* What you are asked to do
With the records below as your source, retype each line exactly from the top down to the line that contains "def refusing : State", and include that line.

•••••

-- ==== Sys2Proof/Machine/Step.lean ====
section
/-! DEFINITION. One step: the block or another agent does what the outside world does next (log 1). -/

namespace Sys2Proof.Machine

/-- One step. A configuration that breaks R9 is refused. With nothing waiting nothing happens (R254).
Otherwise the first entry of `inputs` is taken: reset (R260), an agent's action (R7), or an encoded thing,
which is decoded and run. A command word with a must-be-0 bit set runs its command, whose own check raises
`ILLEGAL_COMMAND` (R150, R154, R218, R219); a reserved opcode raises it too (R82). -/
def step (s : State) : Host.Outcome State Fault Refusal :=
  if !configLegal s.cfg then .refused .illegalConfiguration
  else
    match s.inputs with
    | [] => .next s
    | .reset :: rest => .next (resetBlock { s with inputs := rest })
    | .agent a :: rest => .next (applyAgent a { s with inputs := rest })
    | .code c :: rest =>
      match decode s.cfg c with
      | .ok i => exec i { s with inputs := rest }
      | .rejected (.mustBeZero i) => exec i { s with inputs := rest }
      | .rejected (.reservedOpcode opcode) => .next (reservedCommand opcode { s with inputs := rest })
      | .rejected (.unknownHeader _) => .refused .noSuchRow
      | .rejected (.reservedSubop _) => .refused .noSuchRow
      | .rejected (.subopOperand _) => .refused .noSuchRow

/-- `s` with the opcode-table word `w` of `nbits` bits presented first (log 1). -/
def State.withFetchWord (s : State) (nbits w : Nat) : State :=
  { s with inputs := .code (tableCode nbits w) :: s.inputs }

end Sys2Proof.Machine
end

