/-- `inited` with a provider that cannot open a port (V52). -/
def refusing : State :=
  { inited with provider := { Provider.initial with openReply := { handle := 0#32, mode := none, baud := none } } }

theorem witness_AcquireFailureFaults :
    refusing.fault = 0#8 ∧ refusing.initDone = true ∧ refusing.portAcquired = false ∧
    foundPort refusing.cfg.functionTag refusing.provider = none ∧
    refusing.provider.openReply.handle = 0#32 := by decide

theorem witness_ReleaseRestoresThePort :
    listening.fault = 0#8 ∧ listening.portAcquired = true ∧ listening.sendActive = false := by decide

theorem witness_AcquireThenReleaseRestoresTheFoundPort :
    shared.fault = 0#8 ∧ shared.initDone = true ∧ shared.portAcquired = false ∧ shared.sendActive = false ∧
    foundPort shared.cfg.functionTag shared.provider = some sharedPort ∧
    (∀ q ∈ shared.provider.ports, q.handle = sharedPort.handle → q = sharedPort) := by decide

/-- The named port is listed, with a tag to add and one to remove; a provider that opens a port and one that
cannot; a tag with a port and one without. -/
theorem witness_PortCallsChangeTheNamedPortOnly :
    (∃ q ∈ shared.provider.ports, q.handle = 3#32 ∧ 5#32 ∉ q.tags ∧ 1#32 ∈ q.tags) ∧
    refusing.provider.openReply.handle = 0#32 ∧ inited.provider.openReply.handle ≠ 0#32 ∧
    foundPort 1#32 shared.provider = some sharedPort ∧ foundPort 2#32 shared.provider = none := by decide

/-- A port of another function is listed under the handle that OpenPort answers: the opened port takes its
place (42 R152, log 15). -/
theorem test_acquire_open_replaces_the_handle :
    after (exec (.acquire 0#32) { inited with provider := { Provider.initial with
        ports := [{ handle := 7#32, mode := .tx, baud := 9600#32, tags := [9#32] }]
        openReply := { handle := 7#32, mode := none, baud := none } } })
      (fun t => decide (t.portHandle = 7#32 ∧
        t.provider.ports = [{ handle := 7#32, mode := .rx, baud := 19200#32, tags := [1#32] }])) = true := by
  decide

/-- Indices 9 and 0xFFFF, the last index of each buffer and the first past it. -/
theorem witness_ObsReadAnswersTableO :
    inited.fault = 0#8 ∧ 43#8 < frameLen inited.cfg (bufKind (.frame .gps)) ∧
    43#8 < frameLen inited.cfg (bufKind (.next .eam)) ∧
    (8 < 9 ∧ 9 ≤ 0xFFFF ∧ ¬ (0x0100 ≤ 9)) ∧
    (8 < 0x042C ∧ 0x042C ≤ 0xFFFF ∧ ¬ (0x0400 ≤ 0x042C ∧ 0x042C < 0x0400 + inited.cfg.eamLen.toNat)) := by
  decide

/-- A sending and an idle state. -/
theorem witness_TickRunsItsFourSteps :
    configLegal (sending 1#8 0#8).cfg = true ∧ (sending 1#8 0#8).fault = 0#8 ∧
    (sending 1#8 0#8).initDone = true ∧ (sending 1#8 0#8).portAcquired = true ∧
    cursorInFrame (sending 1#8 0#8) ∧ cursorInFrame (sending 2#8 0#8) ∧ cursorInFrame armed :=
  ⟨by decide, by decide, by decide, by decide, fun _ => by decide, fun _ => by decide, nofun⟩

theorem witness_NoFaultInsideATick :
    (∃ t, exec .advance (sending 2#8 0#8) = .next t) ∧
    configLegal armed.cfg = true ∧ armed.fault = 0#8 ∧ armed.initDone = true ∧ armed.portAcquired = true ∧
    cursorInFrame armed := ⟨⟨_, rfl⟩, by decide, by decide, by decide, by decide, nofun⟩

/-- A tick during a send that goes on, and the tick that ends one. -/
theorem witness_SendingTickReadsNoRequest :
    (sending 2#8 0#8).sendActive = true ∧
    after (exec (.tick 8000#32) (sending 2#8 0#8)) (fun t => t.sendActive) = true ∧
    after (exec (.tick 8000#32) (sending 1#8 0#8)) (fun t => !t.sendActive) = true := by decide

/-- Both kinds, at the exact settle time (R178). -/
theorem witness_SettledRequestStartsItsSend :
    configLegal armed.cfg = true ∧ armed.fault = 0#8 ∧ armed.initDone = true ∧ armed.portAcquired = true ∧
    armed.sendActive = false ∧ armed.winArmed = true ∧
    armed.provider.rxFifo = [armed.cfg.binaryModeId, pollAddress armed.cfg .gps] ∧
    ({ armed with provider := { armed.provider with rxFifo := [0x80#8, 0x8E#8] } } : State).provider.rxFifo =
      [armed.cfg.binaryModeId, pollAddress armed.cfg .eam] ∧
    armed.cfg.settleUs ≤ 5000#32 - armed.winT0 ∧
    5000#32 - armed.tLastRefresh < armed.cfg.refreshIntervalUs := by decide

/-- A poll and an ignored pair. -/
theorem witness_ConsumptionRunsTheRequestRow :
    armed.sendActive = false ∧ armed.winArmed = true ∧ armed.provider.rxFifo = [0x80#8, 0x8A#8] ∧
    armed.cfg.settleUs ≤ ({ armed with now := 5000#32 } : State).now - armed.winT0 ∧
    classify armed.cfg 0x80#8 0x8A#8 = some .gps ∧ classify armed.cfg 0x80#8 0x99#8 = none := by decide

/-- `GATE` with the EAM frame being sent: GPS may be written, EAM may not. -/
theorem witness_RefreshWritesTablesGAndE :
    mayRefresh (sending 2#8 0#8) .gps ∧ ¬ mayRefresh (sending 2#8 0#8) .eam := by
  unfold mayRefresh
  decide

theorem witness_ResponseRowsComposeTheirFrame :
    (FrameKind.gps = .gps ∧ Instr.respGps = .respGps) ∧ bufKind (.frame .gps) = .gps ∧
    mayRefresh (sending 2#8 0#8) .gps ∧ ¬ mayRefresh (sending 2#8 0#8) .eam := by
  unfold mayRefresh
  decide

theorem witness_RefreshKeepsHeadersAndStop :
    configLegal framed.cfg = true ∧ constantOffset framed.cfg .gps 0#8 = true ∧
    constantOffset framed.cfg .eam 2#8 = true ∧ constantOffset framed.cfg .eam 43#8 = true := by decide

/-- The boundary counts 4 and 5. -/
theorem witness_FixCharacterFollowsFixAndCount :
    Snapshot.zero.fix = false ∧ flying.fix = true ∧ 5#8 ≤ ({ flying with numSat := 5#8 } : Snapshot).numSat ∧
    ({ flying with numSat := 4#8 } : Snapshot).numSat < 5#8 := by decide

theorem witness_CoordSignModesCompared : 0 ≤ (0#32).toInt ∧ (0xFFFFFFFF#32).toInt < 0 := by decide

theorem witness_SpeedCodeNeverWraps :
    99#16 < 100#16 ∧ flying.fix = true ∧ Config.default.gpsNofixHold = false := by decide

/-- Each side of 0, and the rule's corner cases. -/
theorem witness_AltitudeCodeTruncatesAndWraps :
    0 ≤ (0#32).toInt ∧ (0xFFFFFFFF#32).toInt < 0 ∧ Config.default.altOffset = 500#16 ∧
    (BitVec.ofInt 32 (-5010)).toInt = -5010 ∧ (BitVec.ofInt 32 650360).toInt = 650360 ∧ flying.fix = true := by
  decide

theorem witness_DetectWaitsForTwoBytes :
    (waiting [0x80#8]).sendActive = false ∧ (waiting [0x80#8]).provider.rxFifo.length < 2 := by decide

theorem witness_DetectDiscardsNoise :
    (waiting [1#8, 2#8, 3#8]).sendActive = false ∧ 2 < (waiting [1#8, 2#8, 3#8]).provider.rxFifo.length := by
  decide

theorem witness_DetectArmsTheWindow :
    (waiting [1#8, 2#8]).sendActive = false ∧ (waiting [1#8, 2#8]).provider.rxFifo.length = 2 ∧
    (waiting [1#8, 2#8]).winArmed = false := by decide

/-- One microsecond before the settle time (V30a). -/
theorem witness_DetectWaitsForTheSettleTime :
    armed.sendActive = false ∧ armed.provider.rxFifo.length = 2 ∧ armed.winArmed = true ∧
    ({ armed with now := 4999#32 } : State).now - armed.winT0 < armed.cfg.settleUs := by decide

/-- At the settle time (V30). -/
theorem witness_DetectConsumesASettledRequest :
    armed.sendActive = false ∧ armed.provider.rxFifo = [0x80#8, 0x8A#8] ∧ armed.winArmed = true ∧
    armed.cfg.settleUs ≤ ({ armed with now := 5000#32 } : State).now - armed.winT0 := by decide

theorem witness_BeginSendCreatesTheCursor :
    listening.sendActive = false ∧
    (Instr.beginSend .eam = .beginSend .eam ∧ (FrameKind.gps = .gps ∧ Instr.reqGps = .reqGps)) := by decide

theorem witness_BeginSendIsRejectedDuringASend :
    (sending 45#8 0#8).sendActive = true ∧ ∃ t, exec (.tick 9000#32) armed = .next t := ⟨rfl, _, rfl⟩

/-- The last stored byte and the checksum. -/
theorem witness_AdvanceSendsOneByteOrTheChecksum :
    (sending 2#8 0#8).sendActive = true ∧ 2#8 ≤ (sending 2#8 0#8).curRemaining ∧
    (sending 2#8 0#8).curOffset < frameLen (sending 2#8 0#8).cfg (sending 2#8 0#8).curFrame ∧
    (sending 1#8 0#8).sendActive = true ∧ (sending 1#8 0#8).curRemaining = 1#8 := by decide

/-- Each clause: a send, no send, and the two kinds of cursor that no run reaches. -/
theorem witness_SubOperationsOutsideTheirCondition :
    (sending 2#8 0#8).sendActive = true ∧ listening.sendActive = false ∧
    (sending 0#8 0#8).curRemaining = 0#8 ∧
    (({ sending 2#8 0#8 with curOffset := 44#8 } : State).curRemaining ≠ 1#8 ∧
      frameLen Config.default .eam ≤ ({ sending 2#8 0#8 with curOffset := 44#8 } : State).curOffset) := by decide

/-- A FIFO one byte short of full, and a full one. -/
theorem witness_WireFillsTheFifoToItsCapacity :
    configLegal listening.cfg = true ∧
    ({ waiting (List.replicate 256 0#8) with inputs := [.agent (.wire [1#8])] } : State).inputs =
      .agent (.wire [1#8]) :: [] ∧
    (waiting (List.replicate 255 0#8)).provider.rxFifo.length ≤ listening.cfg.rxFifoCapacity ∧
    (waiting (List.replicate 256 0#8)).provider.rxFifo.length ≤ listening.cfg.rxFifoCapacity :=
  ⟨by decide, rfl, (List.length_replicate (n := 255)).le.trans (by decide),
    (List.length_replicate (n := 256)).le.trans (by decide)⟩

/-- The session invariant holds while a send is active, with `x` waiting at the host interface. -/
theorem sessionInv_sending (n c : Byte) (x : List Input) (h1 : 1 ≤ n.toNat) (h2 : n.toNat ≤ 45)
    (hx : x.all hardwareInput = true) : SessionInv { sending n c with inputs := x } where
  legal := (by decide : configLegal Config.default = true)
  bench := hx
  faultCode := (by decide : 0#8 ≤ 0x07#8)
  heldInit := fun _ => rfl
  sendHeld := fun _ => rfl
  sendTx := fun _ => rfl
  idleRx := nofun
  sendDisarmed := fun _ => rfl
  cursorCount := fun _ => by
    show (45#8 - n).toNat + n.toNat = 45
    bv_omega
  cursorLeft := fun _ => h1
  cursorClear := nofun
  armedHeld := nofun
  armedPair := nofun
  fifoBound := Nat.zero_le _

/-- The session invariant holds over an armed window. -/
theorem sessionInv_armed (x : List Input) (hx : x.all hardwareInput = true) :
    SessionInv { armed with inputs := x } where
  legal := (by decide : configLegal Config.default = true)
  bench := hx
  faultCode := (by decide : 0#8 ≤ 0x07#8)
  heldInit := fun _ => rfl
  sendHeld := nofun
  sendTx := nofun
  idleRx := fun _ _ => rfl
  sendDisarmed := nofun
  cursorCount := nofun
  cursorLeft := nofun
  cursorClear := fun _ => ⟨rfl, rfl, rfl, rfl⟩
  armedHeld := fun _ => rfl
  armedPair := fun _ => Nat.le_refl 2
  fifoBound := (by decide : 2 ≤ 256)

/-- A word that is neither ACQUIRE nor RELEASE: in a tick that writes a byte, in one that begins a send and in
one that ends a send. -/
theorem witness_PortIsChangedOnlyByTheArbiter :
    SessionInv (withWord 0x04#8 8000#32 (sending 2#8 0#8)) ∧
    (withWord 0x04#8 8000#32 (sending 2#8 0#8)).inputs = .code (hostWord 0x04#8 8000#32) :: [] ∧
    (∃ t, step (withWord 0x04#8 8000#32 (sending 2#8 0#8)) = .next t) ∧
    SessionInv (withWord 0x04#8 5000#32 armed) ∧
    (∃ t, step (withWord 0x04#8 5000#32 armed) = .next t ∧ t.provider.calls = [.setMode .tx]) ∧
    SessionInv (withWord 0x04#8 8000#32 (sending 1#8 0#8)) ∧
    (∃ t, step (withWord 0x04#8 8000#32 (sending 1#8 0#8)) = .next t ∧ t.provider.calls = [.setMode .rx]) ∧
    0x04#8 ≠ 0x02#8 ∧ 0x04#8 ≠ 0x03#8 :=
  ⟨sessionInv_sending _ _ _ (by decide) (by decide) rfl, rfl, ⟨_, rfl⟩, sessionInv_armed _ rfl, ⟨_, rfl, rfl⟩,
    sessionInv_sending _ _ _ (by decide) (by decide) rfl, ⟨_, rfl, rfl⟩, by decide, by decide⟩

/-- INIT, a tick that begins a send, one that writes a byte, and a command that leaves `T_LAST_TX`. -/
theorem witness_SendTimeIsWrittenOnlyBySendsAndInit :
    (withWord 0x01#8 0#32 State.reset).inputs = .code (hostWord 0x01#8 0#32) :: [] ∧
    (∃ t, step (withWord 0x01#8 0#32 State.reset) = .next t) ∧
    (∃ t, step (withWord 0x04#8 5000#32 armed) = .next t ∧ armed.sendActive ≠ t.sendActive) ∧
    (∃ t, step (withWord 0x04#8 8000#32 (sending 2#8 0#8)) = .next t ∧
      t.provider.tx ≠ (sending 2#8 0#8).provider.tx) ∧
    (∃ t, step (withWord 0x05#8 0#32 (sending 2#8 0#8)) = .next t) :=
  ⟨rfl, ⟨_, rfl⟩, ⟨_, rfl, by decide⟩, ⟨_, rfl, by decide⟩, _, rfl⟩

theorem witness_EveryStepKeepsTheSession :
    SessionInv (withWord 0x04#8 5000#32 armed) ∧
    ∃ t, step (withWord 0x04#8 5000#32 armed) = .next t ∧ t.sendActive = true :=
  ⟨sessionInv_armed _ rfl, _, rfl, rfl⟩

•••••

* Your solution
-- ==== Sys2Proof/Machine/Step.lean ====
section
/-! DEFINITION. One step: the block or another agent does what the outside world does next (log 1). -/

namespace Sys2Proof.Machine

/-- One step. A configuration that breaks R9 is refused. With nothing waiting nothing happens (R254).
Otherwise the first entry of `inputs` is taken: reset (R260), an agent's action (R7), or an encoded thing,
which is decoded and run. A command word with a must-be-0 bit set runs its command, whose own check raises
`ILLEGAL_COMMAND` (R150, R154, R218, R219); a reserved opcode raises it too (R82). -/
def step (s : State) : Host.Outcome State Fault Refusal :=
  if !configLegal s.cfg then .refused .illegalConfiguration
  else
    match s.inputs with
    | [] => .next s
    | .reset :: rest => .next (resetBlock { s with inputs := rest })
    | .agent a :: rest => .next (applyAgent a { s with inputs := rest })
    | .code c :: rest =>
      match decode s.cfg c with
      | .ok i => exec i { s with inputs := rest }
      | .rejected (.mustBeZero i) => exec i { s with inputs := rest }
      | .rejected (.reservedOpcode opcode) => .next (reservedCommand opcode { s with inputs := rest })
      | .rejected (.unknownHeader _) => .refused .noSuchRow
      | .rejected (.reservedSubop _) => .refused .noSuchRow
      | .rejected (.subopOperand _) => .refused .noSuchRow

/-- `s` with the opcode-table word `w` of `nbits` bits presented first (log 1). -/
def State.withFetchWord (s : State) (nbits w : Nat) : State :=
  { s with inputs := .code (tableCode nbits w) :: s.inputs }

end Sys2Proof.Machine
end

/-- `inited` with a provider that cannot open a port (V52). -/
def refusing : State :=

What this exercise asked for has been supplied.